In this phase, distinctly hypoechoic elements can be observed, which are impossible to distinguish from the vessel lumen under physiological conditions. These include juxtaluminal black areas (JBA): extremely hypoechoic areas, described as lesions with an echogenicity of <25 GSM (grey-scale median) units, with no fibrous cap, histologically defined as necrotic components or fragments of lipid core of a damaged plaque or interpreted as GWN type I plaque described as thin-cap atheromatic plaque (TCAP), impossible to visualise clearly on B-mode ultrasound, and mobile components (described as “jellyfish sign”, with an image consistent with JBA, subject to displacement during heartbeat). The mobility of these areas can also be described as “intraplaque contents” (IC) or “motion of intraplaque contents” (MIC)(43,44), i.e. mobility of areas referred to as JBA that is independent from the heartbeat. Here, it should be noted that MIC interferes with the image of subjective contrast enhancement of an unstable plaque(44) (Fig. 13).

Fig. 13.

Late phase, replenish mode, black arrow – plaque–vessel wall boundary, blue arrow – plaque–vessel lumen boundary, red arrow – MI value (present authors’ own material)

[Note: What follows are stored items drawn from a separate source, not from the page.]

-- ==== Sys2Proof/Machine/State.lean ====
section
/-! DEFINITION. The state of the block as plain data, the reasons a step can stop, and the state
after reset (10_state.md; 70_reset_and_hazards.md R270, R271, R273). -/

namespace Sys2Proof.Machine

/-- The engine phase (10_state.md R25). RUN(k) is `run` together with the pair index register
`State.k`, which R24 makes the index of the next pair: k is stored once (DEDUCED, log entry 11). -/
inductive Phase where
  | idle
  | check
  | run
  deriving DecidableEq, Repr

/-- The error codes (60_exceptions.md R231). The reserved codes 5 to 15 are never raised and have no
constructor. -/
inductive ErrCode where
  | none
  | illegalCmd
  | bounds
  | overlap
  | outOfRange
  deriving DecidableEq, Repr

/-- How a command ends (44_commands.md R190). -/
inductive Kind where
  | success
  | error
  | aborted
  deriving DecidableEq, Repr

/-- The batch descriptor: the seven registers that are locked while busy (10_state.md R43 to R46, R50). -/
structure Descriptor where
  count : Word
  src1 : Word
  stride1 : Word
  src2 : Word
  stride2 : Word
  dst : Word
  strided : Word
  deriving DecidableEq, Repr

/-- The host-visible registers (10_state.md R32). -/
inductive Reg where
  | id
  | cmd
  | status
  | ctrl
  | count
  | src1
  | stride1
  | src2
  | stride2
  | dst
  | strided
  | progress
  | errinfo
  | memsize
  deriving DecidableEq, Repr

/-- A host access (20_memory.md R62): a byte offset into the aperture, a size in bytes, and for a
write a value. Only a value of 32 bits is ever looked at (R63), so the value is one word (log
entry 16). -/
inductive Access where
  | read (addr : Offset) (size : Nat)
  | write (addr : Offset) (size : Nat) (v : Word)
  deriving DecidableEq, Repr

/-- One entry of the block's history to come: who moves next (20_memory.md R79; 44_commands.md R180;
70_reset_and_hazards.md R270). -/
inductive Event where
  /-- The bus delivers this host access. -/
  | host (a : Access)
  /-- It is the engine's turn. -/
  | engine
  /-- The platform drives the reset input RST to this level. -/
  | reset (level : Bool)
  deriving DecidableEq, Repr

/-- The block's answer to the last host access it answered without a bus error (20_memory.md R62). -/
inductive Answer where
  /-- No access has been answered. -/
  | none
  /-- A write was answered OK. -/
  | ok
  /-- A read returned this value. -/
  | data (v : Word)
  deriving DecidableEq, Repr

/-- The causes of a bus error (60_exceptions.md R236; 70_reset_and_hazards.md R270). The block reports
none of them; the names are the model's (log entry 9). -/
inductive BusErrorCause where
  /-- RST is asserted (R270). -/
  | inReset
  /-- The size is not 4 bytes (20_memory.md R63). -/
  | size
  /-- The offset is not a multiple of 4 (20_memory.md R64). -/
  | alignment
  /-- The offset is unmapped (20_memory.md R67). -/
  | unmapped
  /-- The data window is closed while BUSY = 1 (20_memory.md R71). -/
  | bufferBusy
  deriving DecidableEq, Repr

/-- Why a step stops with a fault. Every one is SAFE: the model stops and claims nothing further. -/
inductive Fault where
  /-- Raised by a host access that is answered `bus_error`; the spec makes it "a fault of the host's
  access step" (20_memory.md R66). The refused access changes no state. Safe (log entry 8). -/
  | busError (c : BusErrorCause)
  /-- Raised by a host read of a data-buffer word that nothing has written since reset; the spec makes
  it "a fault of the host's step" (20_memory.md R72). Safe (log entry 8). -/
  | hostReadUnwritten (w : Nat)
  /-- Raised by an engine read of a data-buffer word that nothing has written since reset; the spec
  makes it "a fault of the engine step" (20_memory.md R73). Safe (log entry 8). -/
  | engineReadUnwritten (w : Nat)
  /-- Raised by an engine access to a word index ≥ MEM_WORDS, which does not exist. No reachable state
  raises it: the bounds check guarantees the range (20_memory.md R73). Safe (log entry 12). -/
  | engineOutsideBuffer (w : Nat)
  /-- Raised by a pair step whose input word is ≥ P: no datapath operation ever receives such an
  operand (41_field_arithmetic.md R118). No reachable state raises it, because the range check has
  refused such a command (44_commands.md R188). Safe (log entry 12). -/
  | operandNotReduced (w : Nat)
  deriving DecidableEq, Repr

/-- Why a step is refused. -/
inductive Refusal where
  /-- Raised by exec for a command that has no meaning yet. No command of this model raises it. Safe. -/
  | notModelled (mnemonic : String)
  deriving DecidableEq, Repr

/-- The data buffer's contents: (byte offset in the aperture, byte) pairs, offsets strictly rising.
An unlisted byte is unwritten and reads as no value (10_state.md R29). -/
abbrev Memory := List Host.Cell

/-- The whole state of the block, and the inputs it has yet to receive. -/
structure State where
  /-- The parameters of this block (10_state.md R54; log entry 2). No step writes them. -/
  cfg : Config
  /-- The level of the reset input RST (70_reset_and_hazards.md R270). -/
  rst : Bool
  /-- The lane state S (10_state.md R20). -/
  lanes : Lanes
  /-- The round counter rc_i, 6 bits (10_state.md R23). -/
  rc : BitVec 6
  /-- The pair index k (10_state.md R24). -/
  k : Word
  /-- The engine phase (10_state.md R25); STATUS.BUSY is computed from it. -/
  phase : Phase
  /-- The latched command word CMDL (10_state.md R26). -/
  cmdl : Word
  /-- The abort request abort_req (10_state.md R27). -/
  abortReq : Bool
  /-- STATUS.DONE (10_state.md R37). -/
  done : Bool
  /-- STATUS.ERR (10_state.md R38). -/
  err : Bool
  /-- STATUS.ABORTED (10_state.md R39). -/
  aborted : Bool
  /-- STATUS.BWERR (10_state.md R40). -/
  bwerr : Bool
  /-- STATUS.ERRCODE (10_state.md R41). -/
  errcode : ErrCode
  /-- CTRL.IE (10_state.md R42). -/
  ie : Bool
  /-- The batch descriptor (10_state.md R43 to R46). -/
  desc : Descriptor
  /-- PROGRESS (10_state.md R47). -/
  progress : Word
  /-- ERRINFO (10_state.md R48). -/
  errinfo : Word
  /-- The data buffer Buf (10_state.md R28, R29). -/
  mem : Memory
  /-- The history to come, the next transition first: the model's own field (log entry 3). -/
  bus : List Event
  /-- The answer to the last answered host access: the model's own field (log entry 4). -/
  answer : Answer
  deriving DecidableEq, Repr

/-- The batch descriptor after reset: every register 0x00000000 (10_state.md R52). -/
def Descriptor.zero : Descriptor where
  count := 0#32
  src1 := 0#32
  stride1 := 0#32
  src2 := 0#32
  stride2 := 0#32
  dst := 0#32
  strided := 0#32

/-- The state after reset of a block with parameters `c` (10_state.md R52; 70_reset_and_hazards.md
R270, R273). The lane state and the round counter are unspecified there; zero is a DESIGN CHOICE
(log entry 1). No inputs are pending. -/
def State.resetOf (c : Config) : State where
  cfg := c
  rst := false
  lanes := Vector.replicate 24 0
  rc := 0#6
  k := 0#32
  phase := .idle
  cmdl := 0#32
  abortReq := false
  done := false
  err := false
  aborted := false
  bwerr := false
  errcode := .none
  ie := false
  desc := Descriptor.zero
  progress := 0#32
  errinfo := 0#32
  mem := []
  bus := []
  answer := .none

/-- The machine right after reset, at the default parameters (00_scope.md R10). -/
def State.reset : State := State.resetOf Config.standard

end Sys2Proof.Machine
end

The microcirculation and late phases are referred to as the wash-out phase.

Which contrast agent administration technique to use?

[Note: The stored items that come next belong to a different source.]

/-- R52: the values the spec gives for reset, at every legal MEM_WORDS. The lane state and the round
counter have none. -/
def Obligations.ResetValues : Prop :=
  ∀ c : Config,
    let s := State.resetOf c
    s.k = 0#32 ∧ s.phase = .idle ∧ s.cmdl = 0#32 ∧ s.abortReq = false ∧
    regRead .id s = 0x504F3331#32 ∧ regRead .status s = 0#32 ∧ regRead .ctrl s = 0#32 ∧
    regRead .count s = 0#32 ∧ regRead .src1 s = 0#32 ∧ regRead .stride1 s = 0#32 ∧
    regRead .src2 s = 0#32 ∧ regRead .stride2 s = 0#32 ∧ regRead .dst s = 0#32 ∧
    regRead .strided s = 0#32 ∧ regRead .progress s = 0#32 ∧ regRead .errinfo s = 0#32 ∧
    regRead .memsize s = BitVec.ofNat 32 c.memWords ∧ s.irq = false ∧
    (∀ w, s.mem.readWord w = none) ∧
    (∀ i l, (rcEntry i l).val = ((3 ^ (1536 + 24 * i + l)) ^^^ (7 ^ (1536 + 24 * i + l))) % P) ∧
    (∀ r c, (mixEntry r c).val =
      (([[5, 7, 1, 3], [4, 6, 1, 1], [1, 3, 5, 7], [1, 1, 4, 6]].getD (r % 4) []).getD (c % 4) 0)
        * (if r / 4 = c / 4 then 2 else 1) % P)

/-! ## The datapath -/

/-- SBOX(x) is x^5 mod P, with the corner cases; it is a bijection of the field, as the seventh power
would not be, which is the spec's own inference (from general knowledge, and derived by computation)
(43_permutation.md section 1, R151). -/
def Obligations.SboxIsTheFifthPower : Prop :=
  (∀ x : Fe, (sbox x).val = x.val ^ 5 % P) ∧
  Function.Bijective sbox ∧
  ¬Function.Injective (fun x : Fe => fred (x.val ^ 7)) ∧
  sbox 0 = 0 ∧ sbox 1 = 1 ∧ (sbox (fred (P - 1))).val = P - 1 ∧
  (sbox (fred (P - 2))).val = 2147483615 ∧ (sbox 2).val = 32 ∧ (sbox 3).val = 243 ∧
  (sbox 65536).val = 262144 ∧ (sbox 1626172032).val = 828275683

/-- One round as one formula: add the constant, raise every lane (full round) or lane 0 only (partial
round) to the fifth power, and multiply the row vector by M (43_permutation.md sections 1 and 2, R150
to R156). -/
def Obligations.RoundIsConstantThenSboxThenMix : Prop :=
  ∀ (S : Lanes) (i : Nat) (c : Fin 24),
    let k : Nat → Nat := fun l => 1536 + 24 * i + l
    let A : Fin 24 → Nat := fun l => (S[l].val + ((3 ^ k l) ^^^ (7 ^ k l)) % P) % P
    let Y : Fin 24 → Nat := fun l => if i < 4 ∨ 60 ≤ i ∨ l.val = 0 then A l ^ 5 % P else A l
    let b : Nat → Nat → Nat := fun r c =>
      ([[5, 7, 1, 3], [4, 6, 1, 1], [1, 3, 5, 7], [1, 1, 4, 6]].getD r []).getD c 0
    let M : Fin 24 → Nat := fun r =>
      if r.val / 4 = c.val / 4 then 2 * b (r.val % 4) (c.val % 4) else b (r.val % 4) (c.val % 4)
    (roundFn S i)[c].val = (∑ r : Fin 24, Y r * M r) % P

/-- R154: MIX is the row vector S times M, with every output from the old S; it is linear, it maps the
unit vector of lane r to row r of M, and M is not symmetric; the examples. -/
def Obligations.MixIsLinear : Prop :=
  (∀ (S : Lanes) (c : Fin 24),
    (mix S)[c].val = (∑ r : Fin 24, S[r].val * (mixEntry r.val c.val).val) % P) ∧
  (∀ a b : Lanes,
    mix (Vector.ofFn fun l : Fin 24 => fadd a[l] b[l]) =
      Vector.ofFn fun c : Fin 24 => fadd (mix a)[c] (mix b)[c]) ∧
  (∀ r : Fin 24, mix (Vector.ofFn fun l : Fin 24 => if l = r then 1 else 0) =
    Vector.ofFn fun c : Fin 24 => mixEntry r.val c.val) ∧
  mixEntry 0 1 ≠ mixEntry 1 0 ∧
  mix (Vector.replicate 24 0) = Vector.replicate 24 0 ∧
  (mix (Vector.ofFn fun l : Fin 24 => if l.val = 0 then 1 else 0)).toList.map Fin.val =
    [10, 14, 2, 6, 5, 7, 1, 3, 5, 7, 1, 3, 5, 7, 1, 3, 5, 7, 1, 3, 5, 7, 1, 3] ∧
  (mix (Vector.ofFn fun l : Fin 24 => if l.val = 23 then 1 else 0)).toList.map Fin.val =
    [1, 1, 4, 6, 1, 1, 4, 6, 1, 1, 4, 6, 1, 1, 4, 6, 1, 1, 4, 6, 2, 2, 8, 12] ∧
  (∀ c : Fin 24, (mix (Vector.replicate 24 1))[c].val = if c.val % 2 = 0 then 77 else 119) ∧
  (∀ c : Fin 24, (mix (Vector.replicate 24 (fred (P - 1))))[c].val =
    if c.val % 2 = 0 then 2147483570 else 2147483528)

/-- MIX by lane-class sums, 24 + 96 products in place of 576, gives the same result: the spec's own
derived remark, not a requirement (43_permutation.md section 4, R163). -/
def Obligations.MixByLaneClassSums : Prop :=
  ∀ (S : Lanes) (J : Fin 6) (c : Fin 4),
    let lane : Nat → Nat := fun l => if h : l < 24 then S[l].val else 0
    let U : Nat → Nat := fun r => ∑ I : Fin 6, lane (4 * I.val + r)
    (if h : 4 * J.val + c.val < 24 then (mix S)[4 * J.val + c.val].val else 0) =
      (∑ r : Fin 4, baseEntry r.val c.val * (U r.val + lane (4 * J.val + r.val))) % P

/-- The bounds of the unreduced intermediates, the spec's own inference from R113, R114 and R154: the sum
of any two field elements fits 32 bits and the product of any two fits 62, as the sums of ARC and the
products of the S-box do, and the linear layer's column sum fits 40 (41_field_arithmetic.md section 2,
R115). -/
def Obligations.IntermediatesFitTheirAccumulators : Prop :=
  (∀ a b : Fe, a.val + b.val < 2 * P ∧ a.val + b.val < 2 ^ 32) ∧
  (∀ a b : Fe, a.val * b.val ≤ (P - 1) ^ 2 ∧ a.val * b.val < 2 ^ 62) ∧
  (∀ (S : Lanes) (c : Fin 24),
    columnSum S c.val ≤ 24 * 14 * (P - 1) ∧ columnSum S c.val < 2 ^ 40)

/-- The spec's own derived remark in an implementation note, not a requirement (41_field_arithmetic.md
section 2, R119): reducing a product u < 2^62 by folding its upper bits onto its lower 31 and
subtracting P at most twice gives u mod P; the example, with t < P. -/
def Obligations.MersenneFoldReduces : Prop :=
  (∀ u < 2 ^ 62,
    let t := (u &&& 0x7FFFFFFF) + (u >>> 31)
    let t1 := if P ≤ t then t - P else t
    let t2 := if P ≤ t1 then t1 - P else t1
    t2 = (fred u).val ∧ t2 < P) ∧
  (let u := 121932631112635269
   u >>> 31 = 56779305 ∧ u &&& 0x7FFFFFFF = 2080330629 ∧
     (u &&& 0x7FFFFFFF) + (u >>> 31) = 2137109934 ∧ 2137109934 < P)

The selection of the contrast agent administration technique depends on the structure of the examined object and on the aspect for which observation has been planned. Therefore, it needs to be decided whether atherosclerotic plaque itself, the boundary between the vessel lumen and plaque or plaque vascularisation will be observed. Thus, the contrast agent administration technique should be selected with a view to its most effective use.

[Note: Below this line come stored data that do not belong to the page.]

/-- Everything an aligned offset can address. -/
theorem decodeOffset_cases (memWords : Nat) {a : Nat} (h4 : a % 4 = 0) :
    (∃ r, a < 0x00038 ∧ regMap[a / 4]? = some r ∧ decodeOffset memWords a = .reg r) ∨
    (0x01000 ≤ a ∧ a < 0x02800 ∧ decodeOffset memWords a = .rcRom ((a - 0x01000) / 4)) ∨
    (0x03000 ≤ a ∧ a < 0x03900 ∧ decodeOffset memWords a = .mixRom ((a - 0x03000) / 4)) ∨
    (∃ w < memWords, a = 0x10000 + 4 * w ∧ decodeOffset memWords a = .data w) ∨
    (0x00038 ≤ a ∧ decodeOffset memWords a = .unmapped) := by
  by_cases h1 : 0x01000 ≤ a ∧ a < 0x02800
  · exact .inr (.inl ⟨h1.1, h1.2, decodeOffset_rcRom h1⟩)
  by_cases h2 : 0x03000 ≤ a ∧ a < 0x03900
  · exact .inr (.inr (.inl ⟨h2.1, h2.2, decodeOffset_mixRom h2⟩))
  by_cases h3 : 0x10000 ≤ a ∧ a < 0x10000 + 4 * memWords
  · exact .inr (.inr (.inr (.inl ⟨(a - 0x10000) / 4, by omega, by omega, decodeOffset_data h3⟩)))
  by_cases h0 : a < 0x00038
  · have hl : a / 4 < regMap.length := by simp [regMap]; omega
    exact .inl ⟨regMap[a / 4], h0, List.getElem?_eq_getElem hl,
      decodeOffset_reg h0 (List.getElem?_eq_getElem hl)⟩
  · exact .inr (.inr (.inr (.inr ⟨by omega, decodeOffset_unmapped (by omega) h1 h2 h3⟩)))

/-! ## Host accesses (20_memory.md R62 to R72) -/

/-- An access that is decoded: RST is not asserted, the size is 4 and the offset is aligned. -/
theorem earlyBusError_none_iff (s : State) (addr : Offset) (size : Nat) :
    earlyBusError s addr size = none ↔ s.rst = false ∧ size = 4 ∧ addr.toNat % 4 = 0 := by
  unfold earlyBusError
  cases s.rst <;> simp; split <;> simp_all

/-- An accepted read goes to the region its offset addresses. -/
theorem hostAccess_read {s : State} (addr : Offset) (hr : s.rst = false)
    (ha : addr.toNat % 4 = 0) :
    hostAccess (.read addr 4) s = hostRead (decodeOffset s.cfg.memWords addr.toNat) s := by
  simp [hostAccess, (earlyBusError_none_iff s addr 4).2 ⟨hr, rfl, ha⟩]

/-- An accepted write goes to the region its offset addresses. -/
theorem hostAccess_write {s : State} (addr : Offset) (v : Word) (hr : s.rst = false)
    (ha : addr.toNat % 4 = 0) :
    hostAccess (.write addr 4 v) s = hostWrite (decodeOffset s.cfg.memWords addr.toNat) v s := by
  simp [hostAccess, (earlyBusError_none_iff s addr 4).2 ⟨hr, rfl, ha⟩]

/-- A read that is answered changes nothing but the answer (20_memory.md R68, R76). -/
theorem hostRead_cases {g : Region} {s t : State} (h : hostRead g s = .next t) :
    ∃ v, t = answered (.data v) s := by
  cases g with
  | reg r => exact ⟨_, (Host.Outcome.next.inj h).symm⟩
  | rcRom q => exact ⟨_, (Host.Outcome.next.inj h).symm⟩
  | mixRom q => exact ⟨_, (Host.Outcome.next.inj h).symm⟩
  | unmapped => cases h
  | data w =>
    unfold hostRead at h
    dsimp only at h
    split at h
    · cases h
    · split at h
      · exact ⟨_, (Host.Outcome.next.inj h).symm⟩
      · cases h

/-- A CMD write of the ABORT word (44_commands.md R181, R191). -/
theorem cmdWrite_abort (s : State) :
    cmdWrite 0x00000002#32 s = .next (if s.busy then { s with abortReq := true } else s) := by
  have hd : decode 0x00000002#32 = .ok .abort := by decide
  simp only [cmdWrite, hd, exec_abort, execAbort]

/-- A CMD write of any other word (44_commands.md R181). -/
theorem cmdWrite_other {v : Word} (s : State) (hv : v ≠ 0x00000002#32) :
    cmdWrite v s = .next (if s.busy then setBwerr s else issue v s) := by
  unfold cmdWrite
  split
  · next hd => exact absurd ((decode_abort_iff v).1 hd) hv
  · rfl
  · rfl
  · rfl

The currently used methods allow one to make complex observations provided that the advantages and possibilities of the contrast agent are used properly. Combinations of the methods described below are used to examine carotid atherosclerotic plaques.

Classic method: the contrast agent is administered as a bolus, with saline washing. A low MI value (up to 0.4) should be set in the ultrasound system.

During the procedure, the contrast agent is used as a modifier of tissue impedance: with a low mechanical index of the sound wave, the microspheres are not ruptured (the microbubbles pass through the vessels that are large enough). During the procedure, it is possible to observe echoes appearing in the atherosclerotic plaque’s topography, consistent with wash-in and wash-out phases.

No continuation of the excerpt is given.